■ Required action
Go through the listing and copy each line with the string "loadFails".

■ Material for this exercise

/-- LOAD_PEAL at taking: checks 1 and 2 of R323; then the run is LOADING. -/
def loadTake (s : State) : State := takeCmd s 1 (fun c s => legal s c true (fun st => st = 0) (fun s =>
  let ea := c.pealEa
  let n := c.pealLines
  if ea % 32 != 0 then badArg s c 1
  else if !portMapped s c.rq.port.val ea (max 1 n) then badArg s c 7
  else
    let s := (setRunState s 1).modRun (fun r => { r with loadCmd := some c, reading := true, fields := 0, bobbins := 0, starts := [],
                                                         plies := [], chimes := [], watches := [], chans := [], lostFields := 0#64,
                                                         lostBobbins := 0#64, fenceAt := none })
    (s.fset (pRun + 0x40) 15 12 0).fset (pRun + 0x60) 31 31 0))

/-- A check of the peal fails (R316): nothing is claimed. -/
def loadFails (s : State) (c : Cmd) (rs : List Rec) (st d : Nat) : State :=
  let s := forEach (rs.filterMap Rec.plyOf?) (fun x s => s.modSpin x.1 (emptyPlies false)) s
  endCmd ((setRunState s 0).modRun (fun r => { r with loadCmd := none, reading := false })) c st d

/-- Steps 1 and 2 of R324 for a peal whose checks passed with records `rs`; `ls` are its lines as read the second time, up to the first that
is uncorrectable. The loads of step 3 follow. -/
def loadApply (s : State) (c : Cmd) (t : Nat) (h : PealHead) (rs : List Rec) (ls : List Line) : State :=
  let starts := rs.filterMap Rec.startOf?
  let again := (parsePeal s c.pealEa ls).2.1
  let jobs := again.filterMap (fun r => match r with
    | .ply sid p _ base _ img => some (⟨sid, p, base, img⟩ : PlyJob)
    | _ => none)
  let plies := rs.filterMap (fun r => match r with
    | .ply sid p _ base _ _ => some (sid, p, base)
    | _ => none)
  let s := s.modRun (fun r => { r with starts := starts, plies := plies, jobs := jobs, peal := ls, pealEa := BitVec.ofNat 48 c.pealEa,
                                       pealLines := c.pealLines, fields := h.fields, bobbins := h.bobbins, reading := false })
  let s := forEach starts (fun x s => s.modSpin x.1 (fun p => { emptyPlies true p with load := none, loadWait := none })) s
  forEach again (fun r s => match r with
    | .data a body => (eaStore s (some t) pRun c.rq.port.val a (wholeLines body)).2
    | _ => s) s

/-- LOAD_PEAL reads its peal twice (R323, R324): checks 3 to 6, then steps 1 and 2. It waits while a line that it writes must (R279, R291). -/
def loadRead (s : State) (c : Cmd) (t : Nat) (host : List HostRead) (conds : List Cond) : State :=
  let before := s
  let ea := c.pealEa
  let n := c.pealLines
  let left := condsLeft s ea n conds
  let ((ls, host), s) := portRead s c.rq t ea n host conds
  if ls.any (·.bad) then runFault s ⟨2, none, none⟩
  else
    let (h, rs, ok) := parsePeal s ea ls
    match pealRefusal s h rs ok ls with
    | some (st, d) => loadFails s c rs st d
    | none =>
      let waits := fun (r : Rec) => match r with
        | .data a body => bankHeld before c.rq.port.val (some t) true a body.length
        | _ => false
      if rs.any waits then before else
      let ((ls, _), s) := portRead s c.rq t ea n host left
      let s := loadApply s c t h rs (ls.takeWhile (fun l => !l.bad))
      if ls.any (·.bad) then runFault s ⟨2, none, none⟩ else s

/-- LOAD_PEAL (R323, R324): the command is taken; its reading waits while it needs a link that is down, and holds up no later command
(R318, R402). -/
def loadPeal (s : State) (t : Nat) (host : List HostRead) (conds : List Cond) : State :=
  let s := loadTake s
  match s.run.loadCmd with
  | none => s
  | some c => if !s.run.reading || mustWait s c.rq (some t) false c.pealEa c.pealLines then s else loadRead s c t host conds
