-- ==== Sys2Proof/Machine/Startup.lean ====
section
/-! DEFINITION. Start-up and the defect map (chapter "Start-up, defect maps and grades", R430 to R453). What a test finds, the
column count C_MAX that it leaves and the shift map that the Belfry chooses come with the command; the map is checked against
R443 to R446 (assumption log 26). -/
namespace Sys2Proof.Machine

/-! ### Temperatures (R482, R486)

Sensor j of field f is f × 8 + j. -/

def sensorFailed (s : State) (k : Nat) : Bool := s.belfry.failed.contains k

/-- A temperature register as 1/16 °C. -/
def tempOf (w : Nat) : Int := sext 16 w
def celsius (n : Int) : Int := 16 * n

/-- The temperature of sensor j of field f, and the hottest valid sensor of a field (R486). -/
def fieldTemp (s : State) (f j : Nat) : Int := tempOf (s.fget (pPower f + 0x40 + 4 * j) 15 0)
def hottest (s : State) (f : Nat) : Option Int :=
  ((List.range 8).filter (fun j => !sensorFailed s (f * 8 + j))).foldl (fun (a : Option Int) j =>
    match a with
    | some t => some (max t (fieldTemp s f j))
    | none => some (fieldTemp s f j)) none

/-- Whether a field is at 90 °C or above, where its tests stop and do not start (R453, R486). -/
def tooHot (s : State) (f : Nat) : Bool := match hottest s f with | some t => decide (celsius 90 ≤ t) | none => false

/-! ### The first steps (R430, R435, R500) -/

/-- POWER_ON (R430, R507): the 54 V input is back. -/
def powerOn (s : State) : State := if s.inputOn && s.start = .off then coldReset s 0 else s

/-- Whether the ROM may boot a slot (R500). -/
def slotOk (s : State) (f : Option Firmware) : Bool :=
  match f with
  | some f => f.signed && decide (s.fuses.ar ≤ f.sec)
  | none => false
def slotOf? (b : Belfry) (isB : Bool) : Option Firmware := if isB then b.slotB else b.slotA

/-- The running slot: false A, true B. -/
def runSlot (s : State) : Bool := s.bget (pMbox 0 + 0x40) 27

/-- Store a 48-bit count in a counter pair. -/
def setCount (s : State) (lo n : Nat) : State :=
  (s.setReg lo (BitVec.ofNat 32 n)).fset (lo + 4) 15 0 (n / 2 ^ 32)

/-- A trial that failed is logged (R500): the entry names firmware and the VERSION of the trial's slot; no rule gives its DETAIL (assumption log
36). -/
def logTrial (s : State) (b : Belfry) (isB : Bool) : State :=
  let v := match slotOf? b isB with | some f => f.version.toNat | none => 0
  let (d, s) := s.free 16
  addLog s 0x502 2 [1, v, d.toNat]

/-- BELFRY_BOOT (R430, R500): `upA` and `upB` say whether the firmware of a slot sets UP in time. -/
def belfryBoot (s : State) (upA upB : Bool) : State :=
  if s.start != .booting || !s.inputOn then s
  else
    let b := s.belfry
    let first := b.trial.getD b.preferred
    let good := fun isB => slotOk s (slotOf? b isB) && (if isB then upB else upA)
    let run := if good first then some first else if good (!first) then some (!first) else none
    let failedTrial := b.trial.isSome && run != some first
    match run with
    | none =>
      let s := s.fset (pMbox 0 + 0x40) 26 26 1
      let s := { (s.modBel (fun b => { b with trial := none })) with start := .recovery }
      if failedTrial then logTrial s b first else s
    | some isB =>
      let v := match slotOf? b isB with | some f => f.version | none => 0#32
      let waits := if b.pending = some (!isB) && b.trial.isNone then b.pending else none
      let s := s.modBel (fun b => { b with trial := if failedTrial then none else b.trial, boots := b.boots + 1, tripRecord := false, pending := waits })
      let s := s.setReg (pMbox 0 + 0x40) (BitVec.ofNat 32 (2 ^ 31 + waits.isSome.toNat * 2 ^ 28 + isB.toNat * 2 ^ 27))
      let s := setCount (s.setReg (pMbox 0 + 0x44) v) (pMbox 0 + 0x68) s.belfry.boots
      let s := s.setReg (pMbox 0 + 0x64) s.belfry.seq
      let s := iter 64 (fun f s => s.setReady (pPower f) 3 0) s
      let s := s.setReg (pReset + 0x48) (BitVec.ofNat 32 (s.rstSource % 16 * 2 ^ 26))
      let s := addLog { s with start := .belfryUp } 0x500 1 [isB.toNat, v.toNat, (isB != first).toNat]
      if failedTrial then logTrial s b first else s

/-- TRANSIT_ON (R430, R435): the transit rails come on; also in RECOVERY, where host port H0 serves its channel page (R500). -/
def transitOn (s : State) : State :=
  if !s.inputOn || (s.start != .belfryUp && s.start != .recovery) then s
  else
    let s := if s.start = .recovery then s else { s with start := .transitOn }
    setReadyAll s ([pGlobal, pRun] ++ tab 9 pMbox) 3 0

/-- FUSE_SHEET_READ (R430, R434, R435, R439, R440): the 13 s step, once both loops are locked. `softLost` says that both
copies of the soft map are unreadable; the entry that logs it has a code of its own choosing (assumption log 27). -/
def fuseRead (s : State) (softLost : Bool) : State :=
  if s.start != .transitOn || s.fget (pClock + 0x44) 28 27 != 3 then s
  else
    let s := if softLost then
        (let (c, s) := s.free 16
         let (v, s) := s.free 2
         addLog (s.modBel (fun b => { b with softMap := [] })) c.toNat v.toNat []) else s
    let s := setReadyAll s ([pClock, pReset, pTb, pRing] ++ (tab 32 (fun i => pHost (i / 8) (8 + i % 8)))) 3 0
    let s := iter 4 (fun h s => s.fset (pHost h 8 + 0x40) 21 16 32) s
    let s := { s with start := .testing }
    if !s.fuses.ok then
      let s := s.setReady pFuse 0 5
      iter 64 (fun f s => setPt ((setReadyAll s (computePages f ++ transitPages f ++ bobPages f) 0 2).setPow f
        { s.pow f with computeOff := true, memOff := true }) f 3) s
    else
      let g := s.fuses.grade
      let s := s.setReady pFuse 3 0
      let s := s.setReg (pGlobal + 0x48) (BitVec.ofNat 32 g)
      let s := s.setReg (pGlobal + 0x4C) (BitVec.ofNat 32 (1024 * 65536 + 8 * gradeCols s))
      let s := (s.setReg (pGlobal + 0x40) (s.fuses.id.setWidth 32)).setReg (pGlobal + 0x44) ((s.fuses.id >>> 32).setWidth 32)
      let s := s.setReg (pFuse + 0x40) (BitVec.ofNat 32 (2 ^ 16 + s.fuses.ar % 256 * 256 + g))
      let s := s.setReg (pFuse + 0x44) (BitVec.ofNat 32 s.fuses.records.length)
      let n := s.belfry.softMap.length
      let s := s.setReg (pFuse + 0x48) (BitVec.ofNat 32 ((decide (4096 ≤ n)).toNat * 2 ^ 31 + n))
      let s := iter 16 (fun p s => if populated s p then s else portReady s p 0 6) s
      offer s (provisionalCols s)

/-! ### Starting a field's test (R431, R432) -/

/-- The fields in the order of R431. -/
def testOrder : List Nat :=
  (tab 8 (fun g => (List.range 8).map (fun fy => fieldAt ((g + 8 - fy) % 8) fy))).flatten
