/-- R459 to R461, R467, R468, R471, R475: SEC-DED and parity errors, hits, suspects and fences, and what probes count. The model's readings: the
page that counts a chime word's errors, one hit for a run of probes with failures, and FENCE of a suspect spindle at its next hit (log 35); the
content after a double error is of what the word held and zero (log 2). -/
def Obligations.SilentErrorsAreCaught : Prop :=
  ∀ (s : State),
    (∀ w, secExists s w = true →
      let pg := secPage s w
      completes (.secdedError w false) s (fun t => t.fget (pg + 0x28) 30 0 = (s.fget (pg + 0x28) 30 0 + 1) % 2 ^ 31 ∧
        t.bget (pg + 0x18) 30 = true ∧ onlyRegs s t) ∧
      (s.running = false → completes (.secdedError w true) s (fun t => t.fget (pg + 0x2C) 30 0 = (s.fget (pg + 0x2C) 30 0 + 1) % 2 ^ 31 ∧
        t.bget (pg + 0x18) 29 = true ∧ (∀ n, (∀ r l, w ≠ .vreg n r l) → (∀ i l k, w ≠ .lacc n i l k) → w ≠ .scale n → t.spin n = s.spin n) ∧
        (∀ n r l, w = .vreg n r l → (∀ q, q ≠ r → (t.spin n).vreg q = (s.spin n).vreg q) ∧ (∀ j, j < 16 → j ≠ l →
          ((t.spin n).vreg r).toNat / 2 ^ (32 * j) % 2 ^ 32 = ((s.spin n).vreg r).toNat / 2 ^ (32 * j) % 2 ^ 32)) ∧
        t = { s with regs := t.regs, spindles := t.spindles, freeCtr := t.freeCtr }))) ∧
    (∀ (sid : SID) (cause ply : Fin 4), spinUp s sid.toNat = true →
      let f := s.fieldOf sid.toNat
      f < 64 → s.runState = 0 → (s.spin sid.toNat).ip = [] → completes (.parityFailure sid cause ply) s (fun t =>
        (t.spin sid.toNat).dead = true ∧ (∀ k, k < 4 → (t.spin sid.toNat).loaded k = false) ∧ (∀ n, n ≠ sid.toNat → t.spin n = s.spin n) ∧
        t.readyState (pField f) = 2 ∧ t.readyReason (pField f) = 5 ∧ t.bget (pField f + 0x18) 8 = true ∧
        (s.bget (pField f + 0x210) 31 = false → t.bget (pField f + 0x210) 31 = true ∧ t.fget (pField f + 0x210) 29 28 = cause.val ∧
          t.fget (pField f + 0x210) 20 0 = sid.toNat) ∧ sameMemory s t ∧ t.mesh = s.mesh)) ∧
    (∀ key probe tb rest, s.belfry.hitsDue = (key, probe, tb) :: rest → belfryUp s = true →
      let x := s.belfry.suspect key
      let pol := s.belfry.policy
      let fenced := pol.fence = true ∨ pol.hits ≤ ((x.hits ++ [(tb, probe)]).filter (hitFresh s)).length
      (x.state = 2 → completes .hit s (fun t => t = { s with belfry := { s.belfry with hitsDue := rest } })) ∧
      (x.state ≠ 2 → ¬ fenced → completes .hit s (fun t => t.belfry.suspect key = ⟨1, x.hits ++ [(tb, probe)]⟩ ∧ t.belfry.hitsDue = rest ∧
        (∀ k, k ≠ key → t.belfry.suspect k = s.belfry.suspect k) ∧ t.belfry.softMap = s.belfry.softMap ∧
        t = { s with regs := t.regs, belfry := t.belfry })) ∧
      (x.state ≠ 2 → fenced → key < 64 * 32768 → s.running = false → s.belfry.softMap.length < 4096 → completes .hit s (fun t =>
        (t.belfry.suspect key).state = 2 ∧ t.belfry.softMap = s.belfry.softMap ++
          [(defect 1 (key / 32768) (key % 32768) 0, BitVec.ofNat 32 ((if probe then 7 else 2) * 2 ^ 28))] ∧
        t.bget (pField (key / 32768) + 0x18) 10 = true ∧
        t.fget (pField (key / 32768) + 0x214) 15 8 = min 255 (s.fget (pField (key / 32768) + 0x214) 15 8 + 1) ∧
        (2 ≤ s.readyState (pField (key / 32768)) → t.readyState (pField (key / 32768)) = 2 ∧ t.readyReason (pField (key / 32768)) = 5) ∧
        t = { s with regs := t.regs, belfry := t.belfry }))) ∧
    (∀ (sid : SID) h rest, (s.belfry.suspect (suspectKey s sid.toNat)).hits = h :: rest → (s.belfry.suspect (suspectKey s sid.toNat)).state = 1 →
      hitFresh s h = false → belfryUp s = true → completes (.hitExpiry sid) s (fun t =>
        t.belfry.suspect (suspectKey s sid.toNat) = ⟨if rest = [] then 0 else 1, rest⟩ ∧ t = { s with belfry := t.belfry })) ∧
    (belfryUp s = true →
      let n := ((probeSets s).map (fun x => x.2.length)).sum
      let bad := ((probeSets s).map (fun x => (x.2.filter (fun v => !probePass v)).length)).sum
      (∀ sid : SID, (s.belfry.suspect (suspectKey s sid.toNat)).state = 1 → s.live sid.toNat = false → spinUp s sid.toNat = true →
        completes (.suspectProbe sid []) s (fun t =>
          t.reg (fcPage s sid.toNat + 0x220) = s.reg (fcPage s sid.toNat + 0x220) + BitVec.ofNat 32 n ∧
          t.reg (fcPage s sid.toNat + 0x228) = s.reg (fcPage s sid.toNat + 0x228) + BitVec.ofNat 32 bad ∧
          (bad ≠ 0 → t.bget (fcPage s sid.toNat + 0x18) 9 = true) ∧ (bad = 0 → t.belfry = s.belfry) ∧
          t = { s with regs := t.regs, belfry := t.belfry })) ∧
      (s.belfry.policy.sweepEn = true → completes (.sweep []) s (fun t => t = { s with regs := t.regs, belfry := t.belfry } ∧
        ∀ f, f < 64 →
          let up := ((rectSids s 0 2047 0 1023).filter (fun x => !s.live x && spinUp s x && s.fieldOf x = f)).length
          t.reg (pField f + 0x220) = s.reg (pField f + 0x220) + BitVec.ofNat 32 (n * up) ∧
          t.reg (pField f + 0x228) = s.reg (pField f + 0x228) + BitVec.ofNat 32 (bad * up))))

■ Exercise output
def loadFails (s : State) (c : Cmd) (rs : List Rec) (st d : Nat) : State :=
    | some (st, d) => loadFails s c rs st d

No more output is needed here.